Panorama Sunset, Joshua Tree National ParkPanorama Sunset, Joshua Tree National ParkCalifornia Christmas Camping, Sunset over the Mojave Desert in Joshua Tree National Park

We left our cozy Lake Arrowhead cabin on Dec 27th and after 3 ½ hours of windshield time, arrived! The temp on the dash showed 43 degrees and the passengers showed signs of being smashed in between packs and food bags for 3 hours too long. Antsy to get out and enjoy the last hours of daylight, but just as antsy to find an open campsite, we stumbled upon Jumbo Rocks Campground. Upon passing our first few campgrounds, it quickly dawned on me- we weren’t the only ones who thought of a post-christmas camping adventure! The park was packed!

There is a secret we have picked up in regards to first come first serve campgrounds. First, just because the sign says “campground full,” doesn’t mean it is! Because these campgrounds operate on an honor system (fill out a site reservation card and drop your fee in the box) people tend to leave behind their site cards when they leave. Translation: check the site cards for a departure date, the site could be open! You do have to be committed to checking every site and the time to do this can be lengthy, but the process works wonders. Within five minutes, we found a fantastic site that was private and backed up next to, yup you guessed it, Jumbo Rocks (and apparently, one of the park’s most popular campgrounds)! This was California camping at its finest!


Cory and I did a firewood run (about a 15 minute drive to the town of Twentynine Palms) while Chris and Jade pitched the tents. We did a short hike up to sweeping panorama views and were blown away by the sunset. If you are looking for a mind-blowing photography opportunity, and colors and views that will leave you speechless, this is the campground for you!

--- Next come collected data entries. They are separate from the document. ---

@[simp] theorem State.modStream_regs (s : State) (k : Fin 256) (f : StreamPart → StreamPart) : (s.modStream k f).regs = s.regs := rfl
@[simp] theorem State.modStream_blobs (s : State) (k : Fin 256) (f : StreamPart → StreamPart) : (s.modStream k f).blobs = s.blobs := rfl
@[simp] theorem State.modStream_staged (s : State) (k : Fin 256) (f : StreamPart → StreamPart) : (s.modStream k f).staged = s.staged := rfl
@[simp] theorem State.modStream_stagedBlobs (s : State) (k : Fin 256) (f : StreamPart → StreamPart) : (s.modStream k f).stagedBlobs = s.stagedBlobs := rfl
@[simp] theorem State.modStream_ep (s : State) (k : Fin 256) (f : StreamPart → StreamPart) : (s.modStream k f).ep = s.ep := rfl
@[simp] theorem State.modStream_mains (s : State) (k : Fin 256) (f : StreamPart → StreamPart) : (s.modStream k f).mains = s.mains := rfl
@[simp] theorem State.modStream_enc (s : State) (k : Fin 256) (f : StreamPart → StreamPart) : (s.modStream k f).enc = s.enc := rfl
@[simp] theorem State.modStream_lsi (s : State) (k : Fin 256) (f : StreamPart → StreamPart) : (s.modStream k f).lsi = s.lsi := rfl
@[simp] theorem State.modStream_ports (s : State) (k : Fin 256) (f : StreamPart → StreamPart) : (s.modStream k f).ports = s.ports := rfl
@[simp] theorem State.modStream_pipes (s : State) (k : Fin 256) (f : StreamPart → StreamPart) : (s.modStream k f).pipes = s.pipes := rfl
@[simp] theorem State.modStream_raman (s : State) (k : Fin 256) (f : StreamPart → StreamPart) : (s.modStream k f).raman = s.raman := rfl
@[simp] theorem State.modStream_bril (s : State) (k : Fin 256) (f : StreamPart → StreamPart) : (s.modStream k f).bril = s.bril := rfl
@[simp] theorem State.modStream_stalls (s : State) (k : Fin 256) (f : StreamPart → StreamPart) : (s.modStream k f).stalls = s.stalls := rfl
@[simp] theorem State.modStream_pitches (s : State) (k : Fin 256) (f : StreamPart → StreamPart) : (s.modStream k f).pitches = s.pitches := rfl
@[simp] theorem State.modStream_programs (s : State) (k : Fin 256) (f : StreamPart → StreamPart) : (s.modStream k f).programs = s.programs := rfl
@[simp] theorem State.modStream_array (s : State) (k : Fin 256) (f : StreamPart → StreamPart) : (s.modStream k f).array = s.array := rfl
@[simp] theorem State.modStream_capture (s : State) (k : Fin 256) (f : StreamPart → StreamPart) : (s.modStream k f).capture = s.capture := rfl
@[simp] theorem State.modStream_clk (s : State) (k : Fin 256) (f : StreamPart → StreamPart) : (s.modStream k f).clk = s.clk := rfl
@[simp] theorem State.modStream_units (s : State) (k : Fin 256) (f : StreamPart → StreamPart) : (s.modStream k f).units = s.units := rfl
@[simp] theorem State.modStream_dram (s : State) (k : Fin 256) (f : StreamPart → StreamPart) : (s.modStream k f).dram = s.dram := rfl
@[simp] theorem State.modStream_mem (s : State) (k : Fin 256) (f : StreamPart → StreamPart) : (s.modStream k f).mem = s.mem := rfl
@[simp] theorem State.modStream_poison (s : State) (k : Fin 256) (f : StreamPart → StreamPart) : (s.modStream k f).poison = s.poison := rfl
@[simp] theorem State.modStream_flips (s : State) (k : Fin 256) (f : StreamPart → StreamPart) : (s.modStream k f).flips = s.flips := rfl
@[simp] theorem State.modStream_netHeld (s : State) (k : Fin 256) (f : StreamPart → StreamPart) : (s.modStream k f).netHeld = s.netHeld := rfl
@[simp] theorem State.modStream_eth (s : State) (k : Fin 256) (f : StreamPart → StreamPart) : (s.modStream k f).eth = s.eth := rfl
@[simp] theorem State.modStream_ptp (s : State) (k : Fin 256) (f : StreamPart → StreamPart) : (s.modStream k f).ptp = s.ptp := rfl
@[simp] theorem State.modStream_bale (s : State) (k : Fin 256) (f : StreamPart → StreamPart) : (s.modStream k f).bale = s.bale := rfl
@[simp] theorem State.modStream_ledger (s : State) (k : Fin 256) (f : StreamPart → StreamPart) : (s.modStream k f).ledger = s.ledger := rfl
@[simp] theorem State.modStream_can (s : State) (k : Fin 256) (f : StreamPart → StreamPart) : (s.modStream k f).can = s.can := rfl
@[simp] theorem State.modStream_book (s : State) (k : Fin 256) (f : StreamPart → StreamPart) : (s.modStream k f).book = s.book := rfl
@[simp] theorem State.modStream_cal (s : State) (k : Fin 256) (f : StreamPart → StreamPart) : (s.modStream k f).cal = s.cal := rfl
@[simp] theorem State.modStream_flash (s : State) (k : Fin 256) (f : StreamPart → StreamPart) : (s.modStream k f).flash = s.flash := rfl
@[simp] theorem State.modStream_tdc (s : State) (k : Fin 256) (f : StreamPart → StreamPart) : (s.modStream k f).tdc = s.tdc := rfl
@[simp] theorem State.modStream_links (s : State) (k : Fin 256) (f : StreamPart → StreamPart) : (s.modStream k f).links = s.links := rfl
@[simp] theorem State.modStream_cluster (s : State) (k : Fin 256) (f : StreamPart → StreamPart) : (s.modStream k f).cluster = s.cluster := rfl
@[simp] theorem State.modStream_twin (s : State) (k : Fin 256) (f : StreamPart → StreamPart) : (s.modStream k f).twin = s.twin := rfl
@[simp] theorem State.modStream_plant (s : State) (k : Fin 256) (f : StreamPart → StreamPart) : (s.modStream k f).plant = s.plant := rfl
@[simp] theorem State.modStream_boot (s : State) (k : Fin 256) (f : StreamPart → StreamPart) : (s.modStream k f).boot = s.boot := rfl
@[simp] theorem State.modStream_out (s : State) (k : Fin 256) (f : StreamPart → StreamPart) : (s.modStream k f).out = s.out := rfl
@[simp] theorem State.modStream_fresh (s : State) (k : Fin 256) (f : StreamPart → StreamPart) : (s.modStream k f).fresh = s.fresh := rfl
@[simp] theorem State.modStream_pending (s : State) (k : Fin 256) (f : StreamPart → StreamPart) : (s.modStream k f).pending = s.pending := rfl
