-- ==== Sys2Proof/Tests/Slice0.lean ====
section
/-! SUPPORT. The tests: ill-formed commands that WellFormed refuses, and, for each statement, states and operands that meet its hypotheses. -/

open Sys2Proof Sys2Proof.Machine

/- Each `decide +kernel` waits for every declaration before it; elaborated one after another, the tests need one thread and not one each. -/
set_option Elab.async false

namespace Sys2Proof.Tests

/-! ## WellFormed: an ill-formed term for each check, which it refuses -/

/-- A request whose authentication tag has 15 bytes instead of 16 (R391). -/
def short : Req := { session := 0, seq := 0, path := .udp 5 1000 0, tag := List.replicate 15 0 }

/-- A request with a tag of 16 bytes. -/
def whole : Req := { session := 0, seq := 0, path := .udp 5 1000 0, tag := List.replicate 16 0 }

theorem test_short_tag_a :
    [Instr.secLabel short 0,
      Instr.encPreset short 0,
      Instr.send short 0 0,
      Instr.relearn short 0 0,
      Instr.release short 0 0,
      Instr.image short 0 [],
      Instr.fireGroup short 0,
      Instr.armGroup short 0,
      Instr.armGroupDisarm short 0,
      Instr.repair short 0 0,
      Instr.openSession short 0 0 (List.replicate 16 0) (List.replicate 16 0) 0,
      Instr.auth short (List.replicate 32 0)].all (fun i => !i.wf) = true := by decide

theorem test_short_tag_b :
    [Instr.closeSession short,
      Instr.keepalive short,
      Instr.readObj short 0 0 false,
      Instr.writeObj short 0 0 0 [],
      Instr.segBegin short 0 0 false 0,
      Instr.segData short 0 [],
      Instr.segEnd short 0,
      Instr.segRead short 0 0 0 0,
      Instr.w1cClear short 0 0 0,
      Instr.apply short 0,
      Instr.key short 0 (List.replicate 32 0),
      Instr.kill short 0].all (fun i => !i.wf) = true := by decide

theorem test_short_tag_c :
    [Instr.fromPos short 0,
      Instr.entries short,
      Instr.yield short 0,
      Instr.clearShort short 0,
      Instr.chainImage short (List.replicate 128 0),
      Instr.calStart short 0,
      Instr.calStop short 0,
      Instr.reset short 0,
      Instr.zeroize short 0,
      Instr.switchLive short,
      Instr.switchReset short,
      Instr.confirm short].all (fun i => !i.wf) = true := by decide

theorem test_short_tag_d :
    [Instr.dbgLock short 0,
      Instr.queuePeak short 0,
      Instr.compLatMax short,
      Instr.tMax short].all (fun i => !i.wf) = true := by decide

theorem test_drain_beyond_queue : (.queueDrain 0 262145 : Instr).wf = false ∧ (.queueDrain 0 262144 : Instr).wf = true := by decide

theorem test_can_frame_beyond_64_bytes : (.canFrame 0 false (List.replicate 65 0) 0 : Instr).wf = false ∧ (.canFrame 0 false (List.replicate 64 0) 0 : Instr).wf = true := by decide

theorem test_scrub_off_its_word : (.scrub 8 0 : Instr).wf = false ∧ (.scrub 16 0 : Instr).wf = true := by decide

theorem test_channel_second_beyond_144_lanes : (.channelSecond 0 (List.replicate 145 0) 0 : Instr).wf = false ∧ (.channelSecond 0 (List.replicate 144 0) 0 : Instr).wf = true := by decide +kernel

theorem test_training_capacity : (.dramTrainingEnd 0 (12 * 2 ^ 30) [] : Instr).wf = false ∧ (.dramTrainingEnd 0 (16 * 2 ^ 30) [] : Instr).wf = true := by decide

theorem test_training_beyond_144_lanes : (.dramTrainingEnd 0 (16 * 2 ^ 30) [144] : Instr).wf = false ∧ (.dramTrainingEnd 0 (16 * 2 ^ 30) [143] : Instr).wf = true := by decide

theorem test_arp_sender_length : (.arpRequest 0 0 (List.replicate 9 0) : Instr).wf = false ∧ (.arpRequest 0 0 (List.replicate 10 0) : Instr).wf = true := by decide

theorem test_neighbour_sender_length : (.neighborSolicitation 0 0 (List.replicate 21 0) : Instr).wf = false ∧ (.neighborSolicitation 0 0 (List.replicate 22 0) : Instr).wf = true := by decide

theorem test_open_client_nonce_length : (.openSession whole 0 0 (List.replicate 15 0) (List.replicate 16 0) 0 : Instr).wf = false ∧ (.openSession whole 0 0 (List.replicate 16 0) (List.replicate 16 0) 0 : Instr).wf = true := by decide

theorem test_open_device_nonce_length : (.openSession whole 0 0 (List.replicate 16 0) (List.replicate 17 0) 0 : Instr).wf = false ∧ (.openSession whole 1 1 (List.replicate 16 0) (List.replicate 16 0) 0 : Instr).wf = true := by decide

theorem test_auth_proof_length : (.auth whole (List.replicate 31 0) : Instr).wf = false ∧ (.auth whole (List.replicate 32 0) : Instr).wf = true := by decide

/-- A segment carries at most 1,434 bytes. -/
theorem test_segment_too_long : (Instr.segData whole 0 (List.replicate 1435 0)).wf = false := by decide +kernel

theorem test_segment_whole : (Instr.segData whole 0 (List.replicate 1434 0)).wf = true := by decide +kernel

theorem test_key_length : (.key whole 0 (List.replicate 33 0) : Instr).wf = false ∧ (.key whole 0 (List.replicate 32 0) : Instr).wf = true := by decide

theorem test_classical_frame_beyond_8_bytes : (.canLedgerFrame 0 true (List.replicate 9 0) : Instr).wf = false ∧ (.canLedgerFrame 0 true (List.replicate 8 0) : Instr).wf = true := by decide

theorem test_can_fd_frame_beyond_64_bytes : (.canLedgerFrame 0 false (List.replicate 65 0) : Instr).wf = false ∧ (.canLedgerFrame 0 false (List.replicate 64 0) : Instr).wf = true := by decide

theorem test_mirror_frame_too_long : (Instr.mirrorFrame ⟨0, 0, 0, 0, 0, []⟩ 0 0 0 true (List.replicate 241 0)).wf = false := by decide +kernel

theorem test_mirror_frame_whole : (Instr.mirrorFrame ⟨0, 0, 0, 0, 0, []⟩ 0 0 0 true (List.replicate 240 0)).wf = true := by decide +kernel

theorem test_chain_image_length : (.chainImage whole (List.replicate 127 0) : Instr).wf = false ∧ (.chainImage whole (List.replicate 128 0) : Instr).wf = true := by decide

theorem test_challenge_nonce_length : (.chal (List.replicate 31 0) : Instr).wf = false ∧ (.chal (List.replicate 32 0) : Instr).wf = true := by decide

/-! ## States and operands that meet the hypotheses of the statements -/

/-- The state after reset. -/
abbrev start : State := State.reset
/-- A tag of zeros, a request on the session below, and an anonymous session of access level 3, which needs no tag (R392). -/
def rq : Req := ⟨7, 1, .udp 5 1000 0, zeroTag⟩
def ses : Session := { id := 7, slot := 0, asked := 3, anon := true, level := 3, path := .udp 5 1000 0, authed := true }
def withSes (s : State) (x : Session) : State := { s with ledger := { s.ledger with sessions := [x] } }
def topo0 : TopoFrame := { deviceId := 9, serialCrc := 5, seq := 3, hops := 4, links := [], privileged := false, originTai := false, rootPri := 0 }
/-- The state in which the device serves messages and one session is open. -/
def RSx (start : State) (x : Session) : State := (withSes { start with boot := { start.boot with served := true } } x).put Obj.HEALTH.BOOT_STATE 3
def RSb (start : State) : State := RSx start ses
/-- The state after a request is heard. -/
def heardAs (s : State) (r : Req) (x : Session) : State :=
  (Sys2Proof.counted s r).modSession x.id (fun y => { y with last := (Sys2Proof.counted s r).now })

theorem gate_go {s : State} {op : Nat} {r : Req} {body : List Byte} {x : Session}
    (h : taken s r.path r.session = true ∧ clerksFull s = false ∧ bodyGood op body.length = true ∧ sessionById (Sys2Proof.counted s r) r.session = some x ∧
      x.verifies (Sys2Proof.counted s r) op r body = true ∧ x.kept.find? (fun e => e.1 == r.seq) = none ∧ x.seq < r.seq.toNat) :
    gate s op r body = .go (heardAs s r x) x := by
  obtain ⟨h1, h0, h2, h3, h4, h5, h6⟩ := h
  unfold Sys2Proof.counted at h3 h4
  unfold gate
  simp only [h1, h0, h2, h3, h4, h5, Bool.not_true, Bool.false_eq_true, ↓reduceIte]
  rw [if_neg (by omega)]
  rfl

theorem wrote_ok {s : State} {x : Session} {r : Req} {idx sub : Nat} {ty : Ty} {value : List Byte} {level : Nat}
    (h : (taken s r.path r.session = true ∧ clerksFull s = false ∧ bodyGood 0x11 (le 2 idx ++ le 1 sub ++ le 1 ty.code ++ value).length = true ∧
      sessionById (Sys2Proof.counted s r) r.session = some x ∧ x.verifies (Sys2Proof.counted s r) 0x11 r (le 2 idx ++ le 1 sub ++ le 1 ty.code ++ value) = true ∧
      x.kept.find? (fun e => e.1 == r.seq) = none ∧ x.seq < r.seq.toNat) ∧
      (heardAs s r x).u Obj.HEALTH.BOOT_STATE ≠ 4 ∧ level ≤ x.level ∧ transferTo (heardAs s r x) (idx * 256 + sub) = false ∧
      standby (heardAs s r x) = false) : wrote s (heardAs s r x) x r idx sub ty value level :=
  ⟨gate_go h.1, h.2⟩

theorem asked_ok {s : State} {x : Session} {r : Req} {idx sub : Nat} {staged : Bool}
    (h : (taken s r.path r.session = true ∧ clerksFull s = false ∧ bodyGood 0x10 (le 2 idx ++ le 1 sub ++ le 1 (if staged then 1 else 0)).length = true ∧
      sessionById (Sys2Proof.counted s r) r.session = some x ∧ x.verifies (Sys2Proof.counted s r) 0x10 r (le 2 idx ++ le 1 sub ++ le 1 (if staged then 1 else 0)) = true ∧
      x.kept.find? (fun e => e.1 == r.seq) = none ∧ x.seq < r.seq.toNat) ∧
      (heardAs s r x).u Obj.HEALTH.BOOT_STATE ≠ 4) : asked s (heardAs s r x) x r idx sub staged :=
  ⟨gate_go h.1, h.2⟩
/-- A descriptor's 32 bytes, with zero strides. -/
def desc (kind space len loc rem idx rows flags : Nat) : List Byte :=
  le 1 kind ++ le 1 space ++ le 2 len ++ le 4 loc ++ le 8 rem ++ le 4 idx ++ le 2 rows ++ le 1 flags ++ [0] ++ le 4 0 ++ le 4 0
/-- A stall with a transaction in flight on a tag. -/
def flying (s : State) (t : StallId) (g : Fin 16) (tr : Transaction) : State :=
  { s with stalls := s.stalls.set t { s.stalls[t] with slot := some 0, t := s.stalls[t].t.set g { status := 1, flight := some tr } } }
def held (s : State) : State := { s with lsi := { s.lsi with a := true, b := true, resumed := true } }
def okRow (e : Except Nat ObjRow) : ObjRow := match e with | .ok r => r | .error _ => { sub := 0, ty := .u8, acc := .ro }
def errCode {α : Type} (e : Except Nat α) : Nat := match e with | .ok _ => 0 | .error c => c
def okVal (e : Except Nat (List Byte × List Byte)) : List Byte × List Byte := match e with | .ok r => r | .error _ => ([], [])
def hag : Haggle := { session := 7, req := 1, kind := 1, port := 1, slot := 1, output := 1, sel := 0, pFirst := 0, pCount := 0, decimT := 1, baleMs := 100, toll := 1000000, tollMin := 1000, compress := 0, credit := 0, maxDgram := 1000, lease := 10, destPort := 7, dest := 0, tag := zeroTag }
def dset (x : Stall) (n : Fin 64) (q : DReg) : Stall := { x with d := x.d.set n q }

theorem holder_plain {s : State} {a : Nat} (h : memKind s a = .stall) : holderOf s a = some (plainHolder s a) := by
  simp [holderOf, h]

theorem memory_ok {s : State} (h : Memory.wf s.mem = true) : memoryGood s := h

theorem sound_ok {s : State} {a n : Nat} (h : s.poison = [] ∧ s.flips = []) : sound s a n := by
  refine ⟨fun p hp => ?_, fun e he => ?_⟩
  · rw [h.1] at hp; cases hp
  · rw [h.2] at he; cases he

theorem issues_ok {s : State} {t : StallId} (h : s.stalls[t].running = true ∧
    (s.stalls[t].skipBp || s.stalls[t].bps.toList.all (fun b => b != some s.stalls[t].pc)) = true ∧
    s.poison = [] ∧ s.flips = []) : issues s t := by
  obtain ⟨h1, h2, h3⟩ := h
  refine ⟨h1, ?_, sound_ok h3⟩
  simp only [Bool.or_eq_true, List.all_eq_true, bne_iff_ne] at h2
  exact h2

theorem ready_ok {s : State} {t : StallId} (h : (s.stalls[t].running = true ∧
    (s.stalls[t].skipBp || s.stalls[t].bps.toList.all (fun b => b != some s.stalls[t].pc)) = true ∧
    s.poison = [] ∧ s.flips = []) ∧ s.stalls[t].runsOut = false) : ready s t :=
  ⟨issues_ok h.1, h.2⟩

theorem control_ok {s : State} {t : StallId} (h : (s.stalls[t].running = true ∧
    (s.stalls[t].skipBp || s.stalls[t].bps.toList.all (fun b => b != some s.stalls[t].pc)) = true ∧
    s.poison = [] ∧ s.flips = []) ∧ s.stalls[t].lastOfBody = false) : issuesControl s t :=
  ⟨issues_ok h.1, h.2⟩

theorem quad_all {α : Type} {q : Quad α} {P : α → Prop} (h : P q.l0 ∧ P q.l1 ∧ P q.l2 ∧ P q.l3) (i : Nat) : P (q.get i) := by
  unfold Quad.get
  split
  · exact h.1
  · exact h.2.1
  · exact h.2.2.1
  · exact h.2.2.2

theorem quad_even {α : Type} {q : Quad α} {v : α} (h : q.l0 = v ∧ q.l2 = v) (k : Nat) : v = q.get (2 * k) := by
  have : 2 * k % 4 = 0 ∨ 2 * k % 4 = 2 := by omega
  unfold Quad.get
  rcases this with e | e <;> rw [e]
  · exact h.1.symm
  · exact h.2.symm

The bitter desert chill found us sooner than we anticipated with the overnight lows hovering around 24 degrees! (I'd take it any day over summer highs in the 100s!) The jet-black skies offered unpolluted views of the Milky Way and the stars seemed to stretch to infinity! The ultimate time to view and photograph the Milky Way is under a new moon. Grab your camera and head to Arch Rock, Skull Rock or the Indian Cove Campground. Or, look just look up! A whopping 29 percent of Joshua Tree visitors come just for views of the night sky! Thankfully, we were all prepared from a gear perspective and had a warm night’s sleep that was preceded by a beautiful serenade from the wolves. Success with our first night of California winter camping!

Sunset in Joshua Tree National Park, CaliforniaSunset in Joshua Tree National Park, CaliforniaSunset photography at Jumbo Rocks Campground in Joshua Tree National Park, California.

Gear Advice: Weather-sealed 3 season tent with rain-fly (4 season if you can afford it), lowest degree rated sleeping bag (mine was 15 degrees and I didn’t lose any toes), wool long johns, well basically wool everything! If you don’t want your water to explode, grab a HydroFlask water bottle. I picked mine up for $25 at Diamond Brand Outdoors in Asheville, but REI carries them as well. 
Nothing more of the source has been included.